November 23th, 2020

The project outline

  1. SwiftKey is a company that has created a smart keyboard application for mobile devices that uses a blend of artificial intelligence technologies that enable it to predict the next word the user intends to type.
  2. The goal of this project is to build a predictive text model, like those used by SwiftKey, to suggest the next word when a user types in a partial sentence.
  3. Project outline:
  • Acquire, cleanse & explore the data
  • Build & test predictive model
  • Create web interface & presentation

Predictive Text Model Algorithm

  1. The model utilizes the maximum likelihood estimation (MLE) to estimate N-gram probabilities. To estimate probabilities MLE uses the relative frequency ratio: \[ \Large{ P \left( w_n|w_{n-1} \right) = \frac{C(w_{n-1}w_n)}{C(w_{n-1})} }\]`
  2. To simplify predictions where the N-gram which was input by the user is not found in the data sample, the model also utilizes the Stupid Backoff algorithm. Stupid Backoff works under the assumption that “if a higher order N-gram has a zero count, we simply backoff to a lower order N-gram, weighted by a fixed weight (lambda).” The fixed weight the model uses for lambda is .4 which has been known to work well for this algorithm.

Analysis

  1. The application uses a sample of approximately 60,000 Tweets, news articles, and blog entries. The original algorithm pruned the sample once it was divided into 4, 3, 2, and one-grams but it was not necessary for speed and space purposes and drove down the accuracy. Thus the pruning was removed.

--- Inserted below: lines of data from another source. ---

theorem encnextSignal_of_inRange {t : Table} {i : Fin Config.numSignals}
    (hrange : inRange (t.entry i).startBit (t.entry i).bitLength = true) (s : State) :
    encnextSignal t i s =
      (advanceSignal i s).answer (encnextResponse ⟨(t.entry i).frameId, 8#4, encodedPayload t i s⟩) := by
  simp only [encnextSignal, encodeSignal_of_inRange hrange]
  rfl

/-- Over a zero buffer nothing stands beside the field: the payload is the field's number alone. -/
theorem encodedPayload_toNat {t : Table} {i : Fin Config.numSignals}
    (hrange : inRange (t.entry i).startBit (t.entry i).bitLength = true) (s : State) :
    (encodedPayload t i s).toNat =
      ((s.engine.sweep.get i).current.toNat + 128) / 256 % 2 ^ (t.entry i).bitLength.toNat *
        2 ^ (t.entry i).startBit.toNat := by
  obtain ⟨-, hlen, hend⟩ := (inRange_iff _ _).mp hrange
  rw [encodedPayload, bufWrite_toNat _ _ _ _ hlen hend, roundHalfUp_toNat]
  simp

theorem encnextResponse_slices (f : Frame) :
    statusOf (encnextResponse f) = 0#4 ∧ (encnextResponse f).extractLsb' 4 4 = f.length ∧
      (encnextResponse f).extractLsb' 8 11 = f.id ∧ (encnextResponse f).extractLsb' 19 45 = 0#45 ∧
      (encnextResponse f).extractLsb' 64 64 = f.payload := by
  refine ⟨extract_low_append _ _, ?_⟩
  simp (disch := decide) only [encnextResponse, BitVec.extractLsb'_append_eq_of_le,
    BitVec.extractLsb'_append_eq_of_add_le, extractLsb'_all, extractLsb'_buffer, and_self]

/-- R189 on numbers: strictly above `max` goes to `min`, and any other sum fits 32 bits. -/
theorem advance_current (w : Sweep) :
    if w.max.toNat < w.current.toNat + w.step.toNat then w.advance.current = w.min
    else w.advance.current.toNat = w.current.toNat + w.step.toNat := by
  obtain ⟨habove, h⟩ | ⟨hsum, h⟩ := advance_cases w
  · rw [if_pos habove, h]
  · have hmax := quantity_lt w.max
    rw [if_neg (not_lt.mpr hsum), h]
    exact BitVec.toNat_add_of_lt (hsum.trans_lt hmax)

theorem signalOf_of_lt {sig : BitVec 2} (h : sig.toNat < Config.numSignals) : signalOf sig = some ⟨sig.toNat, h⟩ := by
  unfold signalOf
  split_ifs with hzero hone htwo
  · subst hzero; rfl
  · subst hone; rfl
  · subst htwo; rfl
  · rw [numSignals_eq] at h
    bv_omega

theorem exec_encnext_of_lt {sig : BitVec 2} (h : sig.toNat < Config.numSignals) (s : State) :
    exec (.encnext sig) s = .next (encnextSignal Config.table ⟨sig.toNat, h⟩ s) := by
  change execEncnext sig s = _
  simp only [execEncnext, signalOf_of_lt h]

/-- Settles O23: this hardware's entries are in range, so the answer is the frame of the current value and the one change
is the sweep's advance. -/
theorem encnextBuildsTheFrameAndAdvances : Obligations.EncnextBuildsTheFrameAndAdvances := by
  unfold Obligations.EncnextBuildsTheFrameAndAdvances
  intro sig h s i d w
  have hrange : inRange d.startBit d.bitLength = true := inRange_entry (by decide) i
  obtain ⟨hstatus, hlength, hid, hzero, hpayload⟩ :=
    encnextResponse_slices ⟨d.frameId, 8#4, encodedPayload Config.table i s⟩
  have hadvanced : (advanceSignal i s).engine.sweep.get i = w.advance := sweeps_get_set _ i _
  refine ⟨(advanceSignal i s).answer _, _, ?_, responded_answer _ _, rfl, rfl, hstatus, hlength, hid, hzero, ?_, rfl,
    fun j hj => sweeps_get_set_of_ne _ i j _ hj, ?_, ?_⟩
  · rw [exec_encnext_of_lt h, encnextSignal_of_inRange hrange]
  · rw [hpayload, encodedPayload_toNat hrange]
  · rw [answer_engine, hadvanced]
    exact sameLimits_advance w
  · rw [answer_engine, hadvanced]
    exact advance_current w

/-- Settles O24: out of range the operation is the bare answer, which changes nothing inside. -/
theorem failedEncodeDoesNotAdvance : Obligations.FailedEncodeDoesNotAdvance := by
  unfold Obligations.FailedEncodeDoesNotAdvance
  intro tbl i s hrange
  rw [encnextSignal_of_not_inRange (mt (inRange_iff _ _).mp hrange)]
  exact ⟨responded_answer s _, sameInside_answer s _⟩

/-! The voltage sweep (10_state.md R34; 44_frame_encoder.md R194): 101 values, 512 apart, the last of them `max`. -/

/-- The `n`-th value of the voltage sweep, for `n` up to 100. -/
def voltageSweepAt (n : Nat) : Sweep := { Config.sweepResetVoltage with current := BitVec.ofNat 32 (307200 + 512 * n) }

theorem voltageSweepAt_current_toNat {n : Nat} (hn : n ≤ 100) :
    (voltageSweepAt n).current.toNat = 307200 + 512 * n :=
  Nat.mod_eq_of_lt (by omega)

/-- The advance goes on to the next value, and from the last one, at `max`, back to `min`. -/
theorem advance_voltageSweepAt {n : Nat} (hn : n ≤ 100) :
    (voltageSweepAt n).advance = voltageSweepAt ((n + 1) % 101) := by
  have hcurrent := voltageSweepAt_current_toNat hn
  have hstep : (voltageSweepAt n).step.toNat = 512 := rfl
  have hmax : (voltageSweepAt n).max.toNat = 358400 := rfl
  obtain ⟨habove, h⟩ | ⟨hsum, h⟩ := advance_cases (voltageSweepAt n)
  · obtain rfl : n = 100 := by omega
    exact h
  · have hnext : (n + 1) % 101 = n + 1 := Nat.mod_eq_of_lt (by omega)
    have hvalue : BitVec.ofNat 32 (307200 + 512 * (n + 1)) = BitVec.ofNat 32 (307200 + 512 * n) + 512#32 := by
      rw [Nat.mul_succ, ← Nat.add_assoc, BitVec.ofNat_add]
    rw [h, hnext]
    simp only [voltageSweepAt, hvalue, Config.sweepResetVoltage]

theorem iterate_advance_voltage (k : Nat) :
    Sweep.advance^[k] Config.sweepResetVoltage = voltageSweepAt (k % 101) := by
  induction k with
  | zero => rfl
  | succ k ih =>
    rw [Function.iterate_succ_apply', ih, advance_voltageSweepAt (by omega), Nat.mod_add_mod]

/-- Settles O25: the orbit of the advance, and the rounding of its value, a multiple of 256. -/
theorem voltageSweepRepeatsAfter101Advances : Obligations.VoltageSweepRepeatsAfter101Advances := by
  unfold Obligations.VoltageSweepRepeatsAfter101Advances
  intro k
  have hindex : k % 101 ≤ 100 := by omega
  rw [iterate_advance_voltage]
  refine ⟨rfl, ?_⟩
  rw [roundHalfUp_toNat, voltageSweepAt_current_toNat hindex]
  omega

end Sys2Proof.Machine.Laws

/-! A requested SEND over its passes (45_channel_transmit.md R213, R215): busy answers below the bound leave it waiting on
its port with one retry more each, and the pass after them ends it. -/

namespace Sys2Proof.Machine.Laws

open Sys2Proof.Laws

/-- `k` steps from `s`, each a pass that met `Busy`, end in `t`: the request waits there with `k` retries made, `rest` is
what the channel has still listed, and nothing else has changed but the response and the `SEND` in progress. -/
structure WaitsAfterBusy (f : Frame) (s : State) (k : Nat) (rest : List TxAnswer) (t : State) : Prop where
  run : Sys2Proof.core.run k s = .next t
  request : t.seqPort.request = s.seqPort.request
  directRequests : t.directRequests = s.directRequests
  resetLine : t.resetLine = s.resetLine
  sendCount : t.sendCount = BitVec.ofNat 16 k
  engine : t.engine = { s.engine with retry := t.engine.retry }
  env : t.env = { s.env with txAnswers := rest }
  trace : t.trace = s.trace ++ List.replicate k (.trySend f .busy)

/-- A listed answer is the one that the pass gets, and the pass takes it off the list. -/
theorem WaitsAfterBusy.txAnswer {f : Frame} {s t : State} {k : Nat} {a : TxAnswer} {rest : List TxAnswer}
    (h : WaitsAfterBusy f s k (a :: rest) t) : t.env.txAnswer = (a, { s.env with txAnswers := rest }) := by
  rw [h.env]
  exact txAnswer_of_listed rfl

theorem sendCount_of_not_sending {s : State} (h : s.sending = false) : s.sendCount = 0#16 := by
  simp [State.sendCount, h]

/-- Below the bound as naturals, the 16-bit count has not met it. -/
theorem ofNat_ne_of_lt_toNat {k : Nat} {m : RetryCount} (h : k < m.toNat) : BitVec.ofNat 16 k ≠ m := by
  rintro rfl
  rw [BitVec.toNat_ofNat] at h
  exact (Nat.mod_le k _).not_gt h

section RequestedSend

variable {id : FrameId} {length : BitVec 4} {p : Buffer} {m : RetryCount} {s t : State} {k : Nat}

theorem step_of_send_request (hreset : s.resetLine = false)
    (hreq : s.seqPort.request = some (encode (.send id length p m))) :
    step s = .next (sendStep ⟨id, length, p⟩ m s) :=
  step_of_decode hreset hreq (decode_encode rfl)

/-- The run to a waiting `SEND` goes on with one pass. -/
theorem WaitsAfterBusy.run_succ {rest : List TxAnswer} (hreset : s.resetLine = false)
    (hreq : s.seqPort.request = some (encode (.send id length p m)))
    (h : WaitsAfterBusy ⟨id, length, p⟩ s k rest t) :
    Sys2Proof.core.run (k + 1) s = .next (sendStep ⟨id, length, p⟩ m t) := by
  have hstep : step t = .next (sendStep ⟨id, length, p⟩ m t) :=
    step_of_send_request (h.resetLine.trans hreset) (h.request.trans hreq)
  rw [run_add k 1 h.run, run_succ_of_next 0 hstep, run_zero]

Web Application Instructions

  1. The web app can be found at: https://bdalmaso.shinyapps.io/capstoneproject/.

  2. The simple interface allows the user to input a sentence into the text box on the left and simply click the “Give me the predictions!” button. At that time, the model will calculate the three words with the highest probability using the relative frequency ratio described in the previous slide and present them to the user.

  • Enjoy it!